When it was built, the New York Times called it "the showcase of the New Boston [representing] the agony and the ecstasy of a city striving to rise above the sordidness of its recent past". But Ada Louise Huxtable called it "a flashy 52-story glass and aluminum tower... [part of]] an over-scaled megalomaniac group shockingly unrelated to the city's size, standards, or style. It is a slick developer's model dropped into an urban renewal slot in Anycity, U.S.A.—a textbook example of urban character assassination." Two decades later, architecture writer Donlyn Lyndon called it "an energetically ugly, square shaft that offends the Boston skyline more than any other structure."

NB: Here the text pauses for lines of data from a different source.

-- ==== Sys2Proof/Machine/ErrOps.lean ====
section
/-! DEFINITION. The operations of the bittern's collector and ring, the NVM summary, test mode and the built-in self-test
(spec/19). -/

namespace Sys2Proof.Machine

/-- The bittern, changed. -/
def State.setBitt (s : State) (f : Bittern → Bittern) : State := { s with bitt := f s.bitt }

/-- The first latch after a position in source order, wrapping (R505). -/
def latchAfter (ls : List Latch) (pos : Option Nat) : Option Latch :=
  (ls.find? fun l => match pos with
    | some p => decide (p < l.src)
    | none => true).or ls.head?

/-- The first RCLK in which the collector can record a latch: the one after its report's (R505). -/
def Latch.from_ (l : Latch) : Nat := l.since / 6 + 1

/-- The latch that the collector records in an RCLK: of those reported before it, a fatal one before any other (R505). -/
def Bittern.pick (b : Bittern) (r : Nat) : Option Latch :=
  let ls := b.latches.filter fun l => decide (l.from_ ≤ r)
  (latchAfter (ls.filter (·.fatal)) b.posFatal).or (latchAfter (ls.filter fun l => !l.fatal) b.posOther)

/-- The RCLK in which the collector records next: one latch in an RCLK (R505). -/
def Bittern.nextAt (b : Bittern) : Option Nat := ((b.latches.map Latch.from_).min?).map (max b.recAt)

/-- A latch as the entry of a sequence number (R508). -/
def Latch.entry (l : Latch) (seq supp : Nat) : List Word :=
  let ws := [word (at_ 32 seq + at_ 24 (l.src % 256) + at_ 23 (b2n l.fatal) + at_ 16 (l.src / 65536) + at_ 8 (l.src / 256 % 256)),
    word (at_ 32 l.coalesced), l.tide, word (at_ 32 l.epoch + l.slot), l.d0, l.d1, l.sec]
  ws ++ [word (at_ 32 (min supp 0xFFFFFFFF) + crc32c (wordsBytes ws))]

/-- An entry put into the ring (R509). -/
def State.ringEntry (s : State) (ws : List Word) : State :=
  let b := s.bitt
  let full := occupancy b.wseq b.rseq = 4096
  let s := s.setBitt fun b => { b with
    ring := ws.zipIdx.foldl (fun m e => mset (fun _ => 0) m (8 * (b.wseq % 4096) + e.2) e.1) b.ring
    wseq := (b.wseq + 1) % 2 ^ 32
    rseq := if full then (b.rseq + 1) % 2 ^ 32 else b.rseq }
  let s := s.raise 0x0B 0
  if full then (s.count R.ERR_OVERWRITTEN 0).raise 0x0B 2 else s

/-- The first fatal entry put into the first-fault set (R510). -/
def State.firstFault (s : State) (ws : List Word) : State :=
  let f := [ws.getD 0 0, ws.getD 2 0, ws.getD 4 0, ws.getD 5 0]
  let s := s.setBitt fun b => { b with ffHeld := true }
  let s := [R.FF_W0, R.FF_W1, R.FF_W2, R.FF_W3].zip f |>.foldl (fun s e => s.wr e.1 0 e.2) s
  (s.raise 0x0B 1).notify 0x8009 f

/-- What a fatal entry does to the first-fault set and the summary (R510, R511). -/
def State.fatalEntry (s : State) (ws : List Word) : State :=
  let now := s.rclk
  let s := s.setBitt fun b => { b with sumDue := true, newFatal := b.newFatal ++ [ws], lastFatal := some (now, ws) }
  if s.bitt.ffHeld then s
  else
    s.firstFault ws

/-- One latch recorded in this RCLK (R505 to R510). -/
def State.collect (s : State) : State :=
  let now := s.rclk
  match s.bitt.pick now with
  | none => s
  | some l =>
    let supp := mget (fun _ => 0) s.bitt.suppressed l.src
    let cls := l.src % 256
    let ws := l.entry s.bitt.wseq supp
    let s := s.setBitt fun b =>
      let b := { b with latches := b.latches.filter (fun x => x.src ≠ l.src), recAt := now + 1
                        suppressed := mset (fun _ => 0) b.suppressed l.src 0
                        newCounts := mset (fun _ => 0) b.newCounts cls (mget (fun _ => 0) b.newCounts cls + 1) }
      if l.fatal then { b with posFatal := some l.src } else { b with posOther := some l.src }
    let s := s.ringEntry ws
    if l.fatal then s.fatalEntry ws else s

/-- The first-fault set emptied; a fatal entry recorded in this RCLK is the first one after it (R510). -/
def State.ffClear (s : State) : State :=
  let t := [R.FF_W0, R.FF_W1, R.FF_W2, R.FF_W3].foldl (fun s r => s.wr r 0 0) (s.setBitt fun b => { b with ffHeld := false })
  match s.bitt.lastFatal with
  | some (r, ws) => if r = s.rclk then (if s.bitt.ffHeld ∧ s.rd R.FF_W0 = ws.getD 0 0 then s else t.firstFault ws) else t
  | none => t

/-- `ERR_CMD` (R510, R511, R513). -/
def State.errCmd (s : State) (v : Word) : State :=
  if bit v 2 then s.setBitt fun b => { b with sumDue := true }
  else if bit v 1 then s.setBitt fun b => { b with wseq := 0, rseq := 0, posFatal := none, posOther := none }
  else s.ffClear

/-- `ERR_RD_w` (R513): word w of entry `ERR_RSEQ`. -/
def State.errRd (s : State) (w : Nat) : Word :=
  if s.bitt.wseq = s.bitt.rseq then 0 else mget (fun _ => 0) s.bitt.ring (8 * (s.bitt.rseq % 4096) + w)

-- The NVM summary (R511).

/-- First byte of a copy of the summary. -/
def sumBase (k : Nat) : Nat := 0xFC0000 + 0x20000 * k

/-- The CRC of a copy: every byte of it except word 7. -/
def sumCrc (bs : List Byte) : Nat := crc32c (bs.take 56 ++ bs.drop 64)

/-- A copy's sequence, if the copy is valid. -/
def State.sumCopy (s : State) (k : Nat) : Option Nat :=
  let a := sumBase k
  if s.nv.nvm.word a = 0x314E525442564E58 ∧ fld (s.nv.nvm.word (a + 56)) 31 0 = sumCrc (s.nv.nvm.bytes a 0x20000) then
    some (s.nv.nvm.word (a + 8)).toNat
  else none

/-- The copy in force: the valid one with the later sequence. -/
def State.sumPlace (s : State) : Option Nat :=
  match s.sumCopy 0, s.sumCopy 1 with
  | some x, some y => some (if x < y then 1 else 0)
  | some _, none => some 0
  | none, some _ => some 1
  | none, none => none

/-- `SUM_STAT` (R513). -/
def State.sumStat (s : State) : Word :=
  match s.sumPlace with
  | some k => word (at_ 32 ((s.nv.nvm.word (sumBase k + 8)).toNat % 2 ^ 32) + fld (s.nv.nvm.word (sumBase k + 16)) 31 0)
  | none => 0

/-- The fatal entries that a copy holds, oldest first: its unused positions are zero. -/
def State.sumFatal (s : State) (k : Nat) : List (List Byte) :=
  (chunks 64 2014 (s.nv.nvm.bytes (sumBase k + 2176) 128896)).filter fun e => e.any (· != 0)

/-- The summary written to the other copy (R511). -/
def State.writeSummary (s : State) : State :=
  let old := s.sumPlace
  let seq := old.elim 1 fun k => (s.nv.nvm.word (sumBase k + 8)).toNat + 1
  let counts := (List.range 256).map fun c =>
    satWord (old.elim 0 fun k => s.nv.nvm.word (sumBase k + 128 + 8 * c)) (mget (fun _ => 0) s.bitt.newCounts c)
  let fatal := old.elim [] s.sumFatal ++ s.bitt.newFatal.map wordsBytes
  let fatal := fatal.drop (fatal.length - 2014)
  let head := wordsBytes [0x314E525442564E58, word seq, word s.tb2Sec, 0, 0, 0, 0]
  let body := wordsBytes ([s.rd R.FF_W0, s.rd R.FF_W1, s.rd R.FF_W2, s.rd R.FF_W3, 0, 0, 0, 0] ++ counts) ++ fatal.flatten
  let body := body ++ List.replicate (131008 - body.length) 0
  let copy := head ++ leBytes 8 (crc32c (head ++ body)) ++ body
  let place := match old with
    | some 0 => 1
    | _ => 0
  (s.nvmWrite (sumBase place) copy).setBitt fun b => { b with sumDue := false, sumLast := some s.tb2Sec, newCounts := [], newFatal := [] }

/-- The first-fault set reloaded at a core start if it is empty (R511). -/
def State.reloadFirst (s : State) : State :=
  match s.bitt.ffHeld, s.sumPlace with
  | false, some k =>
    let f := (List.range 4).map fun i => s.nv.nvm.word (sumBase k + 64 + 8 * i)
    if f.headD 0 = 0 then s
    else ([R.FF_W0, R.FF_W1, R.FF_W2, R.FF_W3].zip f).foldl (fun s e => s.wr e.1 0 e.2)
      (s.setBitt fun b => { b with ffHeld := true })
  | _, _ => s

-- Test mode and self-test (R514, R517).

/-- `DEV_STATUS.TEST_MODE`. -/
def State.testMode (s : State) : Bool := s.rdb R.TEST_CTRL 0 0

/-- The pages that exist (R51). -/
def allPages : List Nat := List.range 0x60

/-- `TEST_CTRL` written (R514): leaving test mode ends every perturbation. -/
def State.wrTestCtrl (s : State) (v : Word) : State :=
  let was := s.testMode
  let s := s.wr R.TEST_CTRL 0 v
  if was ∧ !bit v 0 then
    let s := allPages.foldl (fun s p => s.setHdr p hPerturb 0) s
    (List.range 8).foldl (fun s t => s.wr R.TP_XB 0 0 t) (s.wr R.TP_DMA 0 0)
  else s

/-- The reasons against `TEST_CTRL` (R142, R514). -/
def State.testReasons (s : State) (v : Word) : List Reason :=
  [(bit v 0 && !s.testMode && s.tam.hold, .state), (!bit v 0 && s.testMode && s.sched.stress, .state)]

/-- The reasons against `BIST_CMD` (R517). -/
def State.bistReasons (s : State) (v : Word) : List Reason :=
  [(bit v 4 && (!s.testMode || s.sched.run.isSome || s.test.bist.isSome), .state)]

/-- `BIST_CMD`: a test begun (R517). -/
def State.bistCmd (s : State) (v : Word) : State :=
  if bit v 4 then
    let s1 : State := { s with test := { s.test with bist := some (fld v 3 0) } }
    s1.wr R.BIST_RES 0 (word (at_ 12 (fld v 3 0)))
  else s

/-- The memories of a group left zero (R517). -/
def State.bistZero (s : State) (g : Nat) : State :=
  match g with
  | 0 => { s with pans := { s.pans with pan := mmap (fun _ => {}) (fun (p : Pan) =>
      { p with opm := [], opq := [], acc := [], tr0 := {}, tr1 := {} }) s.pans.pan } }
  | 1 => { s with pans := { s.pans with
      feeder := mmap (fun _ => {}) (fun (f : Feeder) => { f with buf := [], land := [] }) s.pans.feeder
      row := mmap (fun _ => {}) (fun (r : BeamRow) => { r with exq := [], imp := [], blk := none, buf := 0 }) s.pans.row
      rake := mmap (fun _ => {}) (fun (k : Rake) => { k with blks := [], rq := [], wq := [] }) s.pans.rake } }
  | 2 =>
    let s1 : State := { s with slu := { s.slu with
      gainW := [], gainS := [], winW := [], winS := [], clips := []
      slot := mmap (fun _ => {}) (fun (x : SluSlot) => { x with f := none, b := none, cnt := 0, valid := 0, sum := 0 }) s.slu.slot } }
    s.slu.slot.foldl (fun t e => t.showLevels (e.1 / 16) (e.1 % 16)) s1
  | 3 =>
    let s1 : State := { s with sched := { s.sched with check := none } }
    (s1.clearStore 0).clearStore 1
  | _ =>
    let s := s.mesh.inbox.foldl (fun s c => s.freeBuf c.1 3) s
    let s := (s.links.link.map (·.1)).foldl (fun s q => (s.lk q).held.foldl (fun s h => s.freeBuf q (cellType h.2.1)) s) s
    { s with links := { s.links with link := mmap (fun _ => {}) (fun (l : Link) => { l with rx := [], held := [] }) s.links.link }
             mesh := { s.mesh with inbox := [] }
             net := { s.net with port := mmap (fun _ => {}) (fun (p : Port) =>
               { p with stage := 0, reading := none, ready := [], flight := [], tx := none }) s.net.port } }

/-- Elements of a group (R517). -/
def bistCount (g : Nat) : Nat := [256, 112, 256, 2, 288].getD g 0

/-- The self-test's end (R517). -/
def State.bistEnd (s : State) (failing : List Nat) : State :=
  match s.test.bist with
  | none => s
  | some g =>
    let bad := (failing.filter (· < bistCount g)).eraseDups
    let s1 : State := { s with test := { s.test with bist := none } }
    let s2 := (s1.bistZero g).wr R.BIST_RES 0
      (word (at_ 48 bad.length + at_ 32 ((bad.min?).getD 0) + at_ 12 g + at_ 1 (b2n !bad.isEmpty) + 1))
    let s3 := s2.raise 0x5E 0
    if bad.isEmpty then s3 else s3.report 0x5E 0 0x18 (s3.rd R.BIST_RES) 0

/-- `TEST_STAT` (R517). -/
def State.testStat (s : State) : Word :=
  word (at_ 2 (b2n s.sched.stress) + at_ 1 (b2n s.test.bist.isSome) + b2n s.testMode)

end Sys2Proof.Machine
end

Tags: Back Bay Prudential Building skyline Massachusetts skyscraper Prudential Tower Prudential Center Prudential Pru The Pru Boston Suffolk County international-style Charles Luckman and Associates Charles Luckman & Associates Charles Luckman Luckman Partnership
Arlington Street Church, was built from 1859-1961 to the design of architects Arthur Gilman and Gridley James Fox Bryant. Supported by 999 wooden pilings driven intot he mud of Back Bay, the brownstone church features a 190-foot tall bell tower. The Unitarian Universalist congregation that calls the church home was founded in founded in 1729 as the "Church of the Presbyterian Strangers", becoming independent in 1787, taking on a Congregational model.
On May 17, 2004, the Arlington Street Church was the site of the first state-sanctioned same-sex marriage in the United States.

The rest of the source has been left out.